> Provided information
● ● ●

theorem execRfence_canonical {y : Syn} {o : COp} : NextCanonical (execRfence y o s) := h.run (fun _ k => .ite k ((k.setHere _).setReg _ _))

/-! #### Launches -/

theorem MemoryCanonical.setBlk {part o n v : Nat} : MemoryCanonical (setBlk s part o n v) := h.partStore _ _

theorem MemoryCanonical.submitDesc {part parent : Nat} {d : BitVec 2048} {place : Option Nat} {child privOk : Bool} :
    MemoryCanonical (submitDesc s part d place child privOk parent).1 := by
  unfold Machine.submitDesc
  refine .ite_fst h ?_
  split
  · exact h
  · refine .ite_fst h ?_
    exact .ite ((h.setPart _ _).partStore _ _) (h.setPart _ _)

theorem MemoryCanonical.mailDone {host : Bool} {cmd status : Nat} {ops : List Nat} : MemoryCanonical (mailDone s host cmd status ops) := by
  unfold Machine.mailDone
  cases host
  · exact h.of_fields rfl rfl
  · exact h.of_fields rfl rfl

theorem MemoryCanonical.answerEntry {part entry : Nat} {own : Option LqOwn} {v : Word} : MemoryCanonical (answerEntry s part entry own v) := by
  unfold Machine.answerEntry
  dsimp only
  split
  · exact .ite (h.setPart _ _) h
  · exact .ite (h.setPart _ _).mailDone (h.setPart _ _)

theorem MemoryCanonical.takeEntry {part : Nat} : MemoryCanonical (takeEntry s part) := by
  have k := fun o n v => h.setBlk (part := part) (o := o) (n := n) (v := v)
  unfold Machine.takeEntry
  dsimp only
  split
  · exact .ite ((k _ _ _).setPart _ _) (k _ _ _).submitDesc.answerEntry
  · exact (k _ _ _).submitDesc.answerEntry

omit h in
theorem MemoryCanonical.takeEntries {part n : Nat} {s : State} (h : MemoryCanonical s) : MemoryCanonical (takeEntries n s part) := by
  induction n generalizing s with
  | zero => exact h
  | succ n ih =>
    unfold Machine.takeEntries
    split
    · exact ih h.takeEntry
    · exact h

theorem MemoryCanonical.takeQueue {part : Nat} : MemoryCanonical (takeQueue s part) := h.takeEntries

theorem MemoryCanonical.enterQueue {part core bank launch : Nat} {priv : Bool} {d : BitVec 2048} :
    MemoryCanonical (enterQueue s part core bank launch priv d) :=
  MemoryCanonical.takeQueue ((h.partStore _ _).setBlk.setPart _ _)

theorem turnDigest_canonical {part id range : Nat} : NextCanonical (turnDigest part id range s) := by
  unfold turnDigest
  split
  · exact h
  · refine h.event ?_
    exact MemoryCanonical.setPart (MemoryCanonical.fold _ (fun _ _ k => k.findErrors _ _) _ _ (h.serveWheel _ _)) _ _

theorem MemoryCanonical.completeRecord {part : Nat} {l : Launch} : MemoryCanonical (completeRecord s part l) :=
  .setPart (.partStore (.ite (h.partStore _ _) h) _ _) _ _

theorem execLaunchRecordFinal_canonical {part : Nat} : NextCanonical (execLaunchRecordFinal part s) := by
  refine h.event ?_
  split
  · exact MemoryCanonical.ite h.completeRecord h
  · exact h

theorem MemoryCanonical.failLaunch {part id code : Nat} : MemoryCanonical (failLaunch s part id code) := h.setPart _ _

theorem MemoryCanonical.finishPrepare {part : Nat} {l : Launch} : MemoryCanonical (finishPrepare s part l) := by
  unfold Machine.finishPrepare
  split
  · exact h.failLaunch
  · exact h.setPart _ _

theorem MemoryCanonical.takeRecordSlot {part id : Nat} : MemoryCanonical (takeRecordSlot s part id) := by
  have k := fun o n v p => (h.setBlk (part := part) (o := o) (n := n) (v := v)).setPart part p
  unfold Machine.takeRecordSlot
  dsimp only
  split
  · exact (k _ _ _ _).partStore _ _
  · exact k _ _ _ _

theorem prepare_canonical {part : Nat} {l : Launch} : NextCanonical (prepare s part l) := by
  unfold prepare
  dsimp only
  split
  · split
    · exact h.failLaunch.setPart _ _
    · split
      · next hs => exact h.failLaunch.writeRecord hs
      · exact trivial
  · exact MemoryCanonical.finishPrepare (.ite h (h.setPart _ _))

theorem execLaunchPrepare_canonical {part : Nat} : NextCanonical (execLaunchPrepare part s) := by
  unfold execLaunchPrepare
  dsimp only
  split
  · exact h
  · refine h.event ?_
    have k := fun p l m => prepare_canonical (part := part) (l := m) ((h.setPart part p).takeRecordSlot (part := part) (id := l))
    split
    · next hs => exact MemoryCanonical.takeQueue (hs ▸ k _ _ _ : NextCanonical (.next _))
    · exact k _ _ _

theorem execLaunchStart_canonical {part id core : Nat} : NextCanonical (execLaunchStart part id core s) := by
  unfold execLaunchStart
  dsimp only
  split
  · exact h.event (MemoryCanonical.switchBank ((h.setPart _ _).setTask _ _ _))
  · exact h

theorem MemoryCanonical.noteSubmit : MemoryCanonical (noteSubmit s) := h.setPart _ _

theorem launchAnswer_canonical {i sd : Nat} : (launchAnswer s i sd).Canonical := by
  unfold launchAnswer
  split
  · exact (h.setPart _ _).setReg _ _
  · exact h

theorem execLaunch_canonical {y : Syn} {o : COp} : NextCanonical (execLaunch y o s) := by
  refine h.run (fun s h => ?_)
  split
  · exact launchAnswer_canonical h
  · split
    · next he => exact (readTask_canonical s _ _ _ _ h).res he
    · next r hr =>
      have k := (readTask_canonical s _ _ _ _ h).ok hr
      have hn := k.noteSubmit
      refine .ite k (.ite (hn.setReg _ _) ?_)
      have e : MemoryCanonical (Machine.enterQueue (Machine.noteSubmit r.1) r.1.here.part (myCore r.1) (myBank r.1) r.1.here.launch r.1.here.priv
        (BitVec.ofNat 2048 (leNat r.2))) := hn.enterQueue
      dsimp only
      refine launchAnswer_canonical ?_
      exact e

theorem execChild_canonical {y : Syn} {o : COp} : NextCanonical (execChild y o s) := by
  refine h.run (fun s h => ?_)
  split
  · next he => exact (readTask_canonical s _ _ _ _ h).res he
  · next hr =>
    have k := (readTask_canonical s _ _ _ _ h).ok hr
    exact .ite (k.noteSubmit.submitDesc.setReg _ _) k

theorem execTrap_canonical {y : Syn} {code : BitVec 14} : NextCanonical (execTrap y code s) := h.run (fun _ k => k)

theorem execHalt_canonical {y : Syn} : NextCanonical (execHalt y s) := h.run (fun _ k => k)

theorem MemoryCanonical.giveUp {sa n sd : Nat} : MemoryCanonical (giveUp s sa n sd) := by
  unfold Machine.giveUp
  exact .moveFlits (.setTask (.setPart h.departAll _ _) _ _ _)

theorem execYield_canonical {y : Syn} {o : COp} : NextCanonical (execYield y o s) :=
  h.run (fun _ k => .ite (.ite (.ite k k.giveUp) (k.setReg _ _)) k)

/-! #### Saves, records that waited, and answers -/

theorem saveTask_canonical {core bank : Nat} {slot : Option Nat} : NextCanonical (saveTask s core bank slot) := by
  unfold saveTask
  split
  · exact h
  · refine .ite ?_ trivial
    exact MemoryCanonical.turnOver (((h.writeImage _ _).moveFlits.setPart _ _).setTask _ _ _)

theorem MemoryCanonical.markPreempted {part id : Nat} : MemoryCanonical (markPreempted s part id) := h.setPart _ _

theorem execPreboundExpiry_canonical {core bank : Nat} : NextCanonical (execPreboundExpiry core bank s) := by
  unfold execPreboundExpiry
  split
  · exact h
  · refine h.event ?_
    dsimp only
    split
    · exact h.cutTask
    · exact .ite h.cutTask.endTask (saveTask_canonical h.cutTask.markPreempted)

theorem execUnansweredRecordExpiry_canonical {core bank : Nat} : NextCanonical (execUnansweredRecordExpiry core bank s) := by
  unfold execUnansweredRecordExpiry
  split
  · exact h
  · split
    · split
      · exact h
      · exact h.event (saveTask_canonical h.markPreempted)
    · exact h

theorem recordPreempt_canonical {core bank flags slot : Nat} : NextCanonical (recordPreempt s core bank flags slot) := by
  have k : NextCanonical (recordTrap s core bank 15 .preempt s.gt flags 0 slot) := h.recordTrap
  unfold recordPreempt
  split
  · next hs => exact saveTask_canonical (hs ▸ k : NextCanonical (.next _))
  · exact k

theorem execLateTrapRecord_canonical {core bank : Nat} : NextCanonical (execLateTrapRecord core bank s) := by
  unfold execLateTrapRecord
  split
  · exact latePend_canonical h
  · split
    · exact h
    · split
      · split
        · exact h.event h.trapNow
        · split
          · exact h.event (.ite (recordPreempt_canonical h) h.recordTrap)
          · exact h
      · exact h

end matrix
end Sys2Proof

namespace Sys2Proof

open Sys2Proof.Machine

section preempt
variable {s : State} (h : MemoryCanonical s)
include h

/-! #### Answers and restores -/

theorem MemoryCanonical.freeTqSlot {part slot : Nat} : MemoryCanonical (freeTqSlot s part slot) := (h.setPart _ _).partStore _ _

theorem MemoryCanonical.endSaved {part status : Nat} {x : Saved} {host : Bool} : MemoryCanonical (endSaved s part x status host) :=
  (h.setPart _ _).launchRankOver.moveFlits

theorem MemoryCanonical.actOn {part : Nat} {x : TqSlot} {resume : Bool} : MemoryCanonical (actOn s part x resume) := by
  unfold Machine.actOn
  dsimp only
  split
  · exact .ite (h.setPart _ _) h.endSaved
  · split
    · exact h
    · exact .ite h (.ite (.ite h.setHold h.resumeTask) h.endTask)
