-- ==== Sys2Proof/Syntax.lean ====
section
/-! DEFINITION. The instruction set and the device's events as data: one constructor for each row of the opcode
table (02 R35-R45, 95_what_each_step_holds). A word's constructor holds its common header (R35) and the fields its
own format names (R37, R38), each at its encoded width; an event's constructor holds what the event acts on. -/

namespace Sys2Proof

/-- The common header's K fields (02 R35, R36): the token distances of bits [28:27] (push) and [26:25] (pop). -/
structure Hdr where
  push : BitVec 2
  pop : BitVec 2
  deriving DecidableEq, Repr, Inhabited

/-- The engines of a core (02 R35, field E); hint words have no engine. -/
inductive Engine
  | x | l | m | v | q | w | y
  deriving DecidableEq, Repr, Inhabited

/-- What a memory read or scrub meets in a line (10 R224, 18 R349). -/
inductive MemErr
  | none | correctable | uncorrectable
  deriving DecidableEq, Repr, Inhabited

/-- The AtomicOps a host port completes (22 R404). -/
inductive HostOp
  | fetchAdd | swap | cas
  deriving DecidableEq, Repr, Inhabited

/-- What one stream-link beat brings (22 R410): a tree token with the cycle in which its serialisation began (R414), a message flit for a
core with its sender's core, launch and node, the notice that such a flit has been accepted (10 R217, R219), a write, read or atomic of a
peer to a physical address of this package, the response to one of this package's requests, or a weave-port beat. -/
inductive LinkItem
  | token (slot kind began : Nat) (data : List (BitVec 64))
  | message (core : Nat) (payload : BitVec 64) (tag : BitVec 16) (src launch node : Nat) (mcast : Bool)
  | accepted (src launch node : Nat) (mcast : Bool)
  | write (pa : Nat) (data : List (BitVec 8))
  | read (pa n : Nat)
  | atomic (pa size op : Nat) (x cmp : BitVec 64)
  | response (req : Nat) (ok : Bool) (data : List (BitVec 8))
  | credit (n : Nat)
  | stream (rg lane : Nat) (data : BitVec 512) (flag : Bool)
  deriving DecidableEq, Repr, Inhabited

/-- What package reset finds (26 R443, R444): the step that fails for a reason outside the package, if any (0 for none), the rollback
counter of the fuses, the fixed delay each link trains to, the boot image's two copies in flash, and the copies that reach dies 1 to 7. -/
structure Boot where
  failed : Nat
  rollback : BitVec 32
  linkDelay : BitVec 11
  image : List (BitVec 8)
  second : List (BitVec 8)
  copies : List (List (BitVec 8))
  deriving DecidableEq, Repr, Inhabited

/-- The three moments of a stack reset (18 R350). -/
inductive ResetPhase
  | start | restored | lost
  deriving DecidableEq, Repr, Inhabited
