-- ==== Sys2Proof/Machine/Ops.lean ====
section
/-! DEFINITION. The named operations that every word uses: what a word's meaning consists of (WordSpec), register and queue
operations, the scratchpad, tokens, flags, taking a fault (01 R33, 17 R322-R325) and returning from one (17 R326). -/

namespace Sys2Proof.Machine

/-- A register of the dependency table (05 R109): scalars are handled by their physical number. -/
inductive Reg
  | v (n : Nat) | k (n : Nat) | m (n : Nat) | a (n : Nat) | f (n : Nat)
  deriving DecidableEq, Repr

/-- How a queued word holds later words of its strand (01 R29): not at all; later issue until it has begun (its checks have passed); later
issue until it has finished; later issue until it has retired; the later words of its own queue until it has retired; or both of the second
and the fifth. -/
inductive Hold
  | no | begun | fin | all | qOnly | both
  deriving DecidableEq, Repr

/-- What running a word answers: finished with its result and condition bit; it must wait, with the progress it keeps; it has
begun and another event completes it; or it stops with a fault, keeping its progress. -/
inductive Run
  | done (s : State) (res : Word) (bit : Bool)
  | wait (w : QWord) (s : State)
  | begun (w : QWord) (s : State)
  | trap (t : Trap) (w : QWord) (s : State)

/-- The meaning of an instruction word: who may issue it, what it reads and writes, its checks and conditions at issue, its effects at
issue, and what it does when its engine runs it. `rdw` and `wrw` are the registers that it reads and writes by what it read at issue,
besides `rd` and `wr`. `uses` are CSRs it reads at issue or may set (03 R82), `csr` the one a CSR word names; `scr`: the scratch ranges that
the word, queued on a strand of a core, accesses; `late`: it acts at its retirement (03 R83); `covers`: words that IFQ and ELSEQ cover;
`hint`: an H word (02 R48); `bankWait`: the bank whose users (M words only, where the flag is set) the word waits for (06 R145); `marker`:
the stage marker (03 R77); `pre`: a value sampled in the issue cycle. -/
structure WordSpec where
  engine : Engine
  hdr : Hdr := ⟨0, 0⟩
  strands : List Nat := [0, 1, 2, 3]
  sup : Bool := false
  a : Option (BitVec 5) := none
  b : Option (BitVec 5) := none
  d : Option (BitVec 5) := none
  dst : Option (BitVec 5) := none
  cqPush : Bool := false
  cqPop : Bool := false
  rd : List Reg := []
  wr : List Reg := []
  rdw : QWord → List Reg := fun _ => []
  wrw : QWord → List Reg := fun _ => []
  uses : List Nat := []
  csr : Option Nat := none
  csrW : Bool := false
  scr : Nat → QWord → Core → List (Nat × Nat) := fun _ _ _ => []
  late : Bool := false
  hint : Bool := false
  marker : Bool := false
  pre : Nat → Nat → State → Word := fun _ _ _ => 0
  noCover : Bool := false
  noLoop : Bool := false
  hold : Hold := .no
  covers : Nat := 0
  bankWait : Option (Nat × Bool) := none
  tokens : QWord → Nat × Nat := fun _ => (0, 0)
  ready : Nat → Nat → QWord → State → Option Block := fun _ _ _ _ => none
  check : Nat → Nat → QWord → State → Option Trap := fun _ _ _ _ => none
  jump : QWord → Strand → Option Word := fun _ _ => none
  take : Nat → Nat → QWord → State → State := fun _ _ _ s => s
  body : Nat → Nat → QWord → State → Run

/-- The E field's number of an engine (02 R35), the key of its queue. -/
def engNum : Engine → Nat
  | .x => 0 | .l => 1 | .m => 2 | .v => 3 | .q => 4 | .w => 5 | .y => 6

/-- A stop at issue (17 R323). -/
def issueTrap (code : BitVec 8) : Trap := { code := code, cls := 1 }
/-- A stop after issue. -/
def runTrap (code : BitVec 8) : Trap := { code := code, cls := 2 }
/-- A stop of a word that waits. -/
def waitTrap (code : BitVec 8) : Trap := { code := code, cls := 3 }
/-- A deferred 0x08 (10 R226). -/
def deferredTrap (addr : Word) : Trap := { code := 0x08, cls := 4, addr := addr, x0 := 1 }

/-- The rotation mapping of scalar names 16 to 27 (03 R78). -/
def physReg (rot : BitVec 4) (n : Nat) : Nat :=
  if 16 ≤ n && n < 28 then 16 + (n - 16 + rot.toNat) % 12 else n

/-- Read a physical scalar register: s0 reads as zero (01 R16). -/
def Strand.reg (t : Strand) (p : Nat) : Word := if p = 0 then 0 else tget 0 t.regs p

/-- Write a physical scalar register: a write to s0 is discarded (01 R16). -/
def Strand.setReg (t : Strand) (p : Nat) (x : Word) : Strand :=
  if p = 0 then t else { t with regs := tput t.regs p x, bad := t.bad.filter (· ≠ p) }

/-- The queue of an engine (01 R27). -/
def Strand.queue (t : Strand) (e : Engine) : List QWord := tget [] t.queues (engNum e)
def Strand.setQueue (t : Strand) (e : Engine) (q : List QWord) : Strand := { t with queues := tput t.queues (engNum e) q }

/-- Every word in a strand's queues. -/
def Strand.words (t : Strand) : List QWord := t.queues.flatMap (fun q => q.2)

/-- Has every earlier word of the strand completed? -/
def Strand.drained (t : Strand) : Bool := t.words.isEmpty

/-- The key of the data queue, or token channel, from strand `j` to strand `i` (01 R18, 05 R111). -/
def chan (j i : Nat) : Nat := j * 4 + i

/-- The strand at distance `n` (01 R18, 02 R36). -/
def dist (i n : Nat) : Nat := (i + n) % 4

def Core.tokens (x : Core) (j i : Nat) : Nat := tget 0 x.tok (chan j i)
def Core.setTokens (x : Core) (j i n : Nat) : Core := { x with tok := tput x.tok (chan j i) n }
def Core.dqueue (x : Core) (j i : Nat) : List DqEntry := tget [] x.dq (chan j i)
def Core.setDqueue (x : Core) (j i : Nat) (q : List DqEntry) : Core := { x with dq := tput x.dq (chan j i) q }

/-- The filled entries at the head of a data queue (01 R19). -/
def dqReady (q : List DqEntry) : List Word :=
  match q with
  | [] => []
  | e :: r => match e.val with
    | some v => v :: dqReady r
    | none => []

/-- Fill the entry that word `seq` reserved (01 R19). -/
def dqFill (seq : Nat) (v : Word) : List DqEntry → List DqEntry
  | [] => []
  | e :: r => if e.seq = seq && e.val.isNone then { e with val := some v } :: r else e :: dqFill seq v r

/-- Update the word `seq` in a strand's queue of an engine. -/
def Strand.modWord (t : Strand) (e : Engine) (seq : Nat) (f : QWord → QWord) : Strand :=
  t.setQueue e ((t.queue e).map (fun w => if w.seq = seq then f w else w))

/-- Drop the word `seq` from a strand's queue of an engine. -/
def Strand.dropWord (t : Strand) (e : Engine) (seq : Nat) : Strand :=
  t.setQueue e ((t.queue e).filter (fun w => w.seq != seq))

/-- A core's cycle, as far as it has come (01 R25, R26, 05 R110). -/
def Core.markAt (x : Core) (cyc : Nat) : CycleMark := if x.mark.at_ = cyc then x.mark else { at_ := cyc }
def Core.setMark (x : Core) (cyc : Nat) (f : CycleMark → CycleMark) : Core := { x with mark := f (x.markAt cyc) }

/-- May strand `k` issue in this cycle: one word a strand, in ascending strand number, ahead of the cycle's retirements (01 R26, 05
R110, R111)? -/
def Core.mayIssue (x : Core) (cyc k : Nat) : Bool := !(x.markAt cyc).closed && decide ((x.markAt cyc).issued ≤ k)

/-- Has a strand above `k` faulted in this cycle (01 R33: the lower-numbered strand's fault is the one recorded)? -/
def Core.faultAbove (x : Core) (cyc k : Nat) : Bool := match (x.markAt cyc).fault with
  | some f => decide (k < f)
  | none => false

/-- Is the core stopped by a freeze, or does one begin in this cycle (05 R119-R121)? -/
def Core.frozen (x : Core) (cyc : Nat) : Bool := x.frzUntil.isSome || x.frzPend.any (fun t => decide (t ≤ cyc))

/-- Is the strand able to issue: running, or blocked and trying again (01 R32)? -/
def Strand.active (t : Strand) : Bool := t.st = .running || t.st = .blocked

/-! ### Flags (03 R87, 04 R98) -/

/-- Set flag bits of a strand. -/
def State.raise (s : State) (c k : Nat) (f : Flags) : State := s.modStrand c k (fun t => { t with flags := t.flags ||| f })

/-- Does an event meet its trap enable (03 R87)? -/
def trapped (trapen f : Flags) : Bool := trapen &&& f != 0

/-! ### The scratchpad (05 R115-R117, 08 R180) -/

/-- scr.check (08 R180): 64-bit compare, no wrap. -/
def scrCheck (cls : Nat) (addr : Word) (n align : Nat) : Option Trap :=
  if addr.toNat % align ≠ 0 then some { code := 0x03, cls := cls, addr := addr }
  else if addr.toNat + n > 0x80000 then some { code := 0x05, cls := cls, addr := addr }
  else none

/-- The pages of a scratch range that are absent (05 R116). -/
def CoreData.absent (x : CoreData) (a n : Nat) : List Nat :=
  if x.pages.isEmpty then []
  else ((List.range (if n = 0 then 0 else (a + n - 1) / 4096 - a / 4096 + 1)).map (· + a / 4096)).filter
    (fun p => tget .pinned x.pages p = .absent)

/-- Start the refill of pages (05 R116). -/
def CoreData.refill (x : CoreData) (ps : List Nat) : CoreData :=
  { x with refills := x.refills ++ ps.filter (fun p => !x.refills.contains p) }

/-- Does a scratch range touch a poisoned line (05 R117)? -/
def CoreData.scrPoisoned (x : CoreData) (a n : Nat) : Bool :=
  x.scrBad.any (fun l => decide (l * 64 < a + n ∧ a < l * 64 + 64 ∧ n ≠ 0))

/-- Write scratch bytes; a write that covers a whole poisoned line clears its mark (05 R117). -/
def CoreData.scrWrite (x : CoreData) (a : Nat) (bs : List Byte) : CoreData :=
  { x with scratch := memWriteN x.scratch a bs
           scrBad := x.scrBad.filter (fun l => !decide (a ≤ l * 64 ∧ l * 64 + 64 ≤ a + bs.length)) }

/-- Lines that several writes of one word or transfer cover together lose their marks (05 R117, log entry 22). -/
def CoreData.scrCover (x : CoreData) (rs : List (Nat × Nat)) : CoreData :=
  { x with scrBad := x.scrBad.filter (fun l =>
      !((List.range 64).all (fun i => rs.any (fun r => decide (r.1 ≤ l * 64 + i ∧ l * 64 + i < r.1 + r.2))))) }

def CoreData.scrRead (x : CoreData) (a n : Nat) : List Byte := memReadN x.scratch a n

/-- Hold a word until the absent pages of a scratch range are refilled, else go on (05 R116). -/
def withPages (c a n : Nat) (w : QWord) (s : State) (go : State → Run) : Run :=
  let ps := (s.core c).d.absent a n
  if ps.isEmpty then go s else .wait { w with paging := true, wants := ps } (s.modData c (·.refill ps))

/-- Hold a word until the absent pages of several scratch ranges are refilled, else go on (05 R116). -/
def withRanges (c : Nat) (rs : List (Nat × Nat)) (w : QWord) (s : State) (go : State → Run) : Run :=
  let ps := (rs.flatMap (fun r => (s.core c).d.absent r.1 r.2)).eraseDups
  if ps.isEmpty then go s else .wait { w with paging := true, wants := ps } (s.modData c (·.refill ps))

● ● ●

Start with the line above that contains "none), the rollback" and end with the line that contains "counter of the". Write out those lines exactly, and only those.

> Reply
/-- What package reset finds (26 R443, R444): the step that fails for a reason outside the package, if any (0 for none), the rollback
counter of the fuses, the fixed delay each link trains to, the boot image's two copies in flash, and the copies that reach dies 1 to 7. -/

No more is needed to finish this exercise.